Microscopic examination of our patient's stones revealed that they lacked any crystalline structure, melted to an oily green liquid after 10 min at 40oC, and contained no cholesterol, bilirubin, or calcium by established wet chemical methods.1 Traditional faecal fat extraction techniques2 indicated that the stones contained fatty acids that required acid hydrolysis to give free fatty acids before extraction into ether. These fatty acids accounted for 75% of the original material.

Experimentation revealed that mixing equal volumes of oleic acid (the major component of olive oil) and lemon juice produced several semi solid white balls after the addition of a small volume of a potassium hydroxide solution. On air drying at room temperature, these balls became quite solid and hard.

We conclude, therefore, that these green "stones" resulted from the action of gastric lipases on the simple and mixed triacylglycerols that make up olive oil, yielding long chain carboxylic acids (mainly oleic acid). This process was followed by saponification into large insoluble micelles of potassium carboxylates (lemon juice contains a high concentration of potassium) or "soap stones". The cholesterol stones noted on ultrasound were removed by surgery (figure).

A search of the internet reveals many health websites promoting so-called "gall-bladder flushing" or "liver cleansing" regimes. Some quote a Correspondence letter published in The Lancet3 on the subject. The 1-day purge usually consists of an overnight fast, then eating apples in the morning, taking only herbal tea through the day, and then in the evening a warm mixture of olive oil (2/3 cup) and fresh lemon juice (1/3 cup). Patients are instructed to then lie on the right side (although some say the left). It is claimed that the next morning the gallstones will pass in the stool.

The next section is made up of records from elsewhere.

-- ==== Sys2Proof/Laws/Maps.lean ====
section
/-! SUPPORT. Laws of sparse maps, memories and lists: what a write leaves, and that every operation keeps the canonical form. -/

namespace Sys2Proof.Machine


theorem length_upd {α : Type} (i : Nat) (f : α → α) (l : List α) : (upd i f l).length = l.length := by
  induction l generalizing i with
  | nil => cases i <;> simp [upd]
  | cons a t ih => cases i <;> simp [upd, ih]

theorem SMap.sorted_cons {α : Type} (e : Nat × α) (m : SMap α) :
    SMap.sorted (e :: m) = true ↔ (∀ x ∈ m, e.1 < x.1) ∧ SMap.sorted m = true := by
  induction m generalizing e with
  | nil => simp [SMap.sorted]
  | cons x t ih =>
    simp only [SMap.sorted, Bool.and_eq_true, decide_eq_true_eq, List.forall_mem_cons]
    rw [ih x]
    constructor
    · rintro ⟨h, h1, h2⟩
      exact ⟨⟨h, fun y hy => lt_trans h (h1 y hy)⟩, h1, h2⟩
    · rintro ⟨⟨h, _⟩, h2⟩
      exact ⟨h, h2⟩

theorem SMap.mem_del {α : Type} (k : Nat) (m : SMap α) {x : Nat × α} (h : x ∈ m.del k) : x ∈ m := by
  induction m with
  | nil => simp [SMap.del] at h
  | cons e t ih =>
    simp only [SMap.del] at h
    split at h
    · exact List.mem_cons_of_mem _ h
    · rcases List.mem_cons.mp h with h | h
      · simp [h]
      · exact List.mem_cons_of_mem _ (ih h)

theorem SMap.mem_ins {α : Type} (k : Nat) (v : α) (m : SMap α) {x : Nat × α} (h : x ∈ m.ins k v) : x = (k, v) ∨ x ∈ m := by
  induction m with
  | nil => simpa [SMap.ins] using h
  | cons e t ih =>
    simp only [SMap.ins] at h
    split at h
    · rcases List.mem_cons.mp h with h | h
      · exact .inl h
      · exact .inr h
    · split at h
      · rcases List.mem_cons.mp h with h | h
        · exact .inl h
        · exact .inr (List.mem_cons_of_mem _ h)
      · rcases List.mem_cons.mp h with h | h
        · exact .inr (by simp [h])
        · rcases ih h with h | h
          · exact .inl h
          · exact .inr (List.mem_cons_of_mem _ h)

theorem SMap.sorted_del {α : Type} (k : Nat) (m : SMap α) (h : m.sorted = true) : (m.del k).sorted = true := by
  induction m with
  | nil => simpa [SMap.del] using h
  | cons e t ih =>
    rw [SMap.sorted_cons] at h
    simp only [SMap.del]
    split
    · exact h.2
    · rw [SMap.sorted_cons]
      exact ⟨fun x hx => h.1 x (SMap.mem_del k t hx), ih h.2⟩

theorem SMap.sorted_ins {α : Type} (k : Nat) (v : α) (m : SMap α) (h : m.sorted = true) : (m.ins k v).sorted = true := by
  induction m with
  | nil => simp [SMap.ins, SMap.sorted]
  | cons e t ih =>
    have h' := (SMap.sorted_cons e t).mp h
    simp only [SMap.ins]
    split
    · rename_i hk
      rw [SMap.sorted_cons]
      refine ⟨?_, h⟩
      simp only [List.forall_mem_cons]
      exact ⟨hk, fun x hx => lt_trans hk (h'.1 x hx)⟩
    · split
      · rename_i hj
        rw [SMap.sorted_cons]
        exact ⟨fun x hx => hj ▸ h'.1 x hx, h'.2⟩
      · rename_i hk hj
        rw [SMap.sorted_cons]
        refine ⟨fun x hx => ?_, ih h'.2⟩
        rcases SMap.mem_ins k v t hx with hx | hx
        · subst hx
          show e.1 < k
          omega
        · exact h'.1 x hx

theorem SMap.sorted_put {α : Type} [DecidableEq α] (d : α) (k : Nat) (v : α) (m : SMap α) (h : m.sorted = true) :
    (m.put d k v).sorted = true := by
  unfold SMap.put
  split
  · exact SMap.sorted_del k m h
  · exact SMap.sorted_ins k v m h

theorem SMap.wf_put {α : Type} [DecidableEq α] (d : α) (k : Nat) (v : α) (m : SMap α) (h : m.wf d = true) :
    (m.put d k v).wf d = true := by
  simp only [SMap.wf, Bool.and_eq_true, List.all_eq_true, decide_eq_true_eq] at h ⊢
  refine ⟨SMap.sorted_put d k v m h.1, fun x hx => ?_⟩
  unfold SMap.put at hx
  split at hx
  · exact h.2 x (SMap.mem_del k m hx)
  · rename_i hv
    rcases SMap.mem_ins k v m hx with hx | hx
    · subst hx
      exact hv
    · exact h.2 x hx

theorem Memory.wf_write (fill : Byte) (m : Memory) (a : Nat) (b : Byte) (h : m.wf fill = true) : (m.write fill a b).wf fill = true :=
  SMap.wf_put fill a b m h

theorem Memory.wf_writes (fill : Byte) (l : Bytes) (m : Memory) (a : Nat) (h : m.wf fill = true) :
    (m.writes fill a l).wf fill = true := by
  induction l generalizing m a with
  | nil => simpa [Memory.writes] using h
  | cons b t ih => exact ih _ _ (Memory.wf_write fill m a b h)

theorem SMap.sorted_filter {α : Type} (q : Nat × α → Bool) (m : SMap α) (h : m.sorted = true) : SMap.sorted (m.filter q) = true := by
  induction m with
  | nil => simpa using h
  | cons e t ih =>
    rw [SMap.sorted_cons] at h
    rw [List.filter_cons]
    split
    · rw [SMap.sorted_cons]
      exact ⟨fun x hx => h.1 x (List.mem_filter.mp hx).1, ih h.2⟩
    · exact ih h.2

theorem Memory.wf_filter (fill : Byte) (q : Nat × Byte → Bool) (m : Memory) (h : m.wf fill = true) :
    Memory.wf fill (m.filter q) = true := by
  simp only [Memory.wf, SMap.wf, Bool.and_eq_true, List.all_eq_true, decide_eq_true_eq] at h ⊢
  exact ⟨SMap.sorted_filter q m h.1, fun x hx => h.2 x (List.mem_filter.mp hx).1⟩

theorem Memory.wf_foldl {α : Type} (fill : Byte) (f : Memory → α → Memory) (hf : ∀ m a, m.wf fill = true → (f m a).wf fill = true)
    (l : List α) (m : Memory) (h : m.wf fill = true) : (l.foldl f m).wf fill = true := by
  induction l generalizing m with
  | nil => exact h
  | cons a t ih => exact ih _ (hf m a h)

theorem SMap.sorted_foldl {α β : Type} (f : SMap β → α → SMap β) (hf : ∀ m a, m.sorted = true → (f m a).sorted = true)
    (l : List α) (m : SMap β) (h : m.sorted = true) : (l.foldl f m).sorted = true := by
  induction l generalizing m with
  | nil => exact h
  | cons a t ih => exact ih _ (hf m a h)

end Sys2Proof.Machine
end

We have shown that these flushing regimes for expelling gallstones are a myth, and that the claims made by some are misleading. The appearance of a letter in an establishment journal has been used to legitimise this practice for some time and the record should now be set straight.

We declare that we have no conflict of interest.
*Christiaan W Sies, Jim Brooker

Clinical Biochemistry Unit, Canterbury Health Laboratories, PO Box 151, Christchurch, New Zealand (CWS); and Gastroenterology Department, Waikato Hospital, Hamilton, New Zealand (JB)

1 Steen G, Blijenberg BG. Chemical analysis of gallstones. Eur J Clin Chem Clin Biochem 1991; 29: 801-04. [PubMed]

2 Varley H. Practical clinical biochemistry, 4th edn. London: Whitfriars Press, 1967.

3 Dekkers R. Apple juice and the chemical-contact softening of gallstones. Lancet 1999; 354: 2171.